Introduction
How Prediction Markets Work
A simple explanation of how users trade outcomes and how market prices represent probabilities of future events.
How Prediction Markets Work
Prediction markets allow participants to trade on the outcomes of future events. Instead of simply predicting an answer, users buy or sell market outcomes that represent different possible results.
Market prices reflect the collective expectations of participants. As users trade outcomes based on their beliefs, prices adjust to represent the probability of each event occurring.
Through this mechanism, prediction markets transform trading activity into forecasts about future events.
Market Questions
Each prediction market begins with a clearly defined question about a future event.
Examples of market questions may include
• Will Bitcoin exceed $100,000 by the end of 2026?
• Will Ethereum ETF approval occur this year?
• Which team will win the next World Cup?
These questions define the event that participants will trade on.
Market Outcomes
Every market contains possible outcomes that participants can trade.
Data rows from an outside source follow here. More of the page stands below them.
/-- A staging command whose form is refused, at both depths (R43 step 1, R56). -/
theorem State.byDepth_of_badForm {direct : State × Reply} {staged : Changeset → Stack → State × Reply}
    (hd : direct = (s, .refusedAt .badParam 0)) (hs : ∀ top lower, staged top lower = (s, .bare .badParam)) :
    (s.stack p ≠ [] → (match s.stack p with | [] => direct | top :: lower => staged top lower) = (s, .bare .badParam)) ∧
      (s.stack p = [] → (match s.stack p with | [] => direct | top :: lower => staged top lower) =
        (s, .refusedAt .badParam 0)) := by
  cases s.stack p with
  | nil => exact ⟨fun h => absurd rfl h, fun _ => hd⟩
  | cons top lower => exact ⟨fun _ => hs top lower, nofun⟩

end

/-! ## IDENT, ACK, an unknown code (R185, R190, R192) -/

/-- Every command code is that of a POLL or FETCH frame or of a row that takes it. -/
theorem commandCodes_taken (p : Port) : ∀ code ∈ commandCodes,
    code = 0x00#8 ∨ code = 0x05#8 ∨ ∃ i : Instr, i.takenFrom = some (p, code) := by
  have row : ∀ (i : Instr) {code : Byte}, i.takenFrom = some (p, code) →
      code = 0x00#8 ∨ code = 0x05#8 ∨ ∃ i : Instr, i.takenFrom = some (p, code) := fun i _ h => .inr (.inr ⟨i, h⟩)
  simp only [commandCodes, List.forall_mem_cons]
  exact ⟨.inl trivial, row (.ident p) rfl, row (.status p) rfl, row (.ack p) rfl, row (.detach p) rfl, .inr (.inl trivial),
    row (.get p) rfl, row (.getdef p) rfl, row (.find p) rfl, row (.claiminfo p) rfl, row (.beginChangeset p) rfl,
    row (.set p) rfl, row (.create p) rfl, row (.retire p) rfl, row (.default p) rfl, row (.revert p) rfl,
    row (.commit p) rfl, row (.abandon p) rfl, row (.claim p) rfl, row (.release p) rfl, row (.watch p) rfl,
    row (.unwatch p) rfl, row (.watchclass p) rfl, row (.unwatchclass p) rfl, row (.nextnotice p) rfl, row (.sync p) rfl,
    row (.pause p) rfl, row (.resume p) rfl, row (.clearfault p) rfl, row (.setquota p) rfl, row (.setrole p) rfl,
    row (.window p) rfl, row (.unwindow p) rfl, row (.freeze p) rfl, row (.windowinfo p) rfl,
    row (.restart p .asMeant) rfl, nofun⟩

theorem exec_badCommand_of_unknown {s : State} {p : Port} {tag code : Byte} {params : List Byte}
    (hc : ∀ i : Instr, i.takenFrom ≠ some (p, code)) (h0 : code ≠ 0x00#8) (h5 : code ≠ 0x05#8)
    (h : s.isWorkingOn p tag code params) : exec (.badCommand p) s = .next (s.answers p tag .badCommand []) := by
  have hcode : code ∉ commandCodes := fun hm => by
    obtain h | h | ⟨i, h⟩ := commandCodes_taken p code hm
    · exact h0 h
    · exact h5 h
    · exact hc i h
  unfold State.isWorkingOn at h
  show execBadCommand p s = _
  simp only [execBadCommand, h, hcode, if_false]
  rfl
Common outcomes may include
• YES / NO outcomes for binary markets
• multiple outcomes for categorical markets
• numerical ranges for scalar markets
Participants choose the outcome they believe is most likely to occur.
Price and Probability
In prediction markets, prices represent probabilities.
For example
• YES price = 0.65
• NO price = 0.35
This means the market estimates a 65% probability that the event will occur.
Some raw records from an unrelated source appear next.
-- ==== Sys2Proof/Syntax.lean ====
section
/-! DEFINITION. The syntax of RB4IM-FE: the operands of an operation, and ONE inductive with one constructor per row of
spec/opcode_table.json. The table has four levels (30_encoding.md rules R96 to R99): a delivered frame is one row of
level 1 (framing), the complete message it may yield one row of level 2 (dispatch), a forwarded message one row of
level 3 (report); a control-port operation is one row of its own level. -/

namespace Sys2Proof

/-- The layouts a session's mapper can have, `None` first (10_state.md rule R27). -/
inductive Kind where
  | none | guitar | drums | sixFret | gamepad | fallback | legacyDemux
  deriving DecidableEq, Repr, Inhabited

/-- `mapper.axis_mode` (10_state.md rule R27, 45_report_extractors.md rule R252). -/
inductive AxisMode where
  | full | half
  deriving DecidableEq, Repr, Inhabited

/-- `mapper.pickup_mode` (10_state.md rule R27, 45_report_extractors.md rule R252). -/
inductive PickupMode where
  | continuous | plateau
  deriving DecidableEq, Repr, Inhabited

/-- The fixed prefix of a header: `h.cmd`, `h.flags` (the whole flags byte) and `h.seq` (10_state.md rule R23). -/
structure Hdr where
  cmd   : Byte
  flags : Byte
  seq   : Byte
  deriving DecidableEq, Repr, Inhabited

/-- A complete message `M = (cmd, flags, seq, data)` (40_header_decoder.md rule R137, 41_chunk_reassembler.md rule
R157); `data` is the address space `MSG`, offset 0 first. -/
structure Message where
  cmd   : Byte
  flags : Byte
  seq   : Byte
  data  : List Byte
  deriving DecidableEq, Repr, Inhabited

/-- The levels of the opcode map (30_encoding.md section 3). -/
inductive Level where
  | framing | dispatch | report | control
  deriving DecidableEq, Repr

/-- What reaches the block on one of its two ports (00_scope.md rule R7): the bytes of a frame, or a control operation
with its number and operands (30_encoding.md rule R99). The routing key of a frame is a side-band of the frame, not
part of its bytes (40_header_decoder.md rule R131). -/
inductive Wire where
  | frame   (bytes : List Byte)
  | control (op : Nat) (key : Key) (n : Nat) (mask : BitVec 16)
  deriving DecidableEq, Repr

/-- One constructor per row of spec/opcode_table.json. Level 1 rows carry the header prefix, the index field `x` of a
chunked frame and the packet payload `p`; level 2 and 3 rows carry the complete message; control rows their operands. -/
inductive Instr where
  | msg (h : Hdr) (p : List Byte)
  | chkNop (h : Hdr)
  | chkS (h : Hdr) (x : Nat) (p : List Byte)
  | chkE (h : Hdr) (x : Nat)
  | chkD (h : Hdr) (x : Nat) (p : List Byte)
  | ack (m : Message)
  | arrival (m : Message)
  | descriptor (m : Message)
  | auth (m : Message)
  | keystroke (m : Message)
  | serial (m : Message)
  | input (m : Message)
  | ghlInput (m : Message)
  | other (m : Message)
  | inputGtr (m : Message)
  | inputDrm (m : Message)
  | ghlInputGhl (m : Message)
  | inputPad (m : Message)
  | inputFb (m : Message)
  | keystrokeGuide (m : Message)
  | lgyConnect (m : Message)
  | lgyDisconnect (m : Message)
  | lgyInput (m : Message)
  | noop (m : Message)
  | reset
  | close (k : Key)
  | sinkLost (k : Key)
  | csrRead (n : Nat)
  | csrW1c (n : Nat) (mask : BitVec 16)
  deriving DecidableEq, Repr

/-- The level of a row (the table's column `level`). -/
def Instr.level : Instr → Level
  | .msg .. | .chkNop .. | .chkS .. | .chkE .. | .chkD .. => .framing
  | .ack _ | .arrival _ | .descriptor _ | .auth _ | .keystroke _ | .serial _ | .input _ | .ghlInput _ | .other _ => .dispatch
  | .inputGtr _ | .inputDrm _ | .ghlInputGhl _ | .inputPad _ | .inputFb _ | .keystrokeGuide _ | .lgyConnect _
  | .lgyDisconnect _ | .lgyInput _ | .noop _ => .report
  | .reset | .close _ | .sinkLost _ | .csrRead _ | .csrW1c .. => .control

end Sys2Proof
end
As traders buy or sell outcomes, prices update continuously to reflect new information and changing expectations.
Trading Activity
Participants interact with markets by buying or selling outcomes.
Traders may
• buy outcomes they believe are undervalued
• sell outcomes they believe are overvalued
• adjust positions as new information becomes available
• trade across multiple markets
This trading activity allows markets to aggregate information from many participants.
Market Resolution
When the event occurs, the market is resolved.
During resolution
• the final outcome of the event is verified
• the correct outcome is confirmed
• the market is closed
Once the outcome is finalized, the market lifecycle is complete.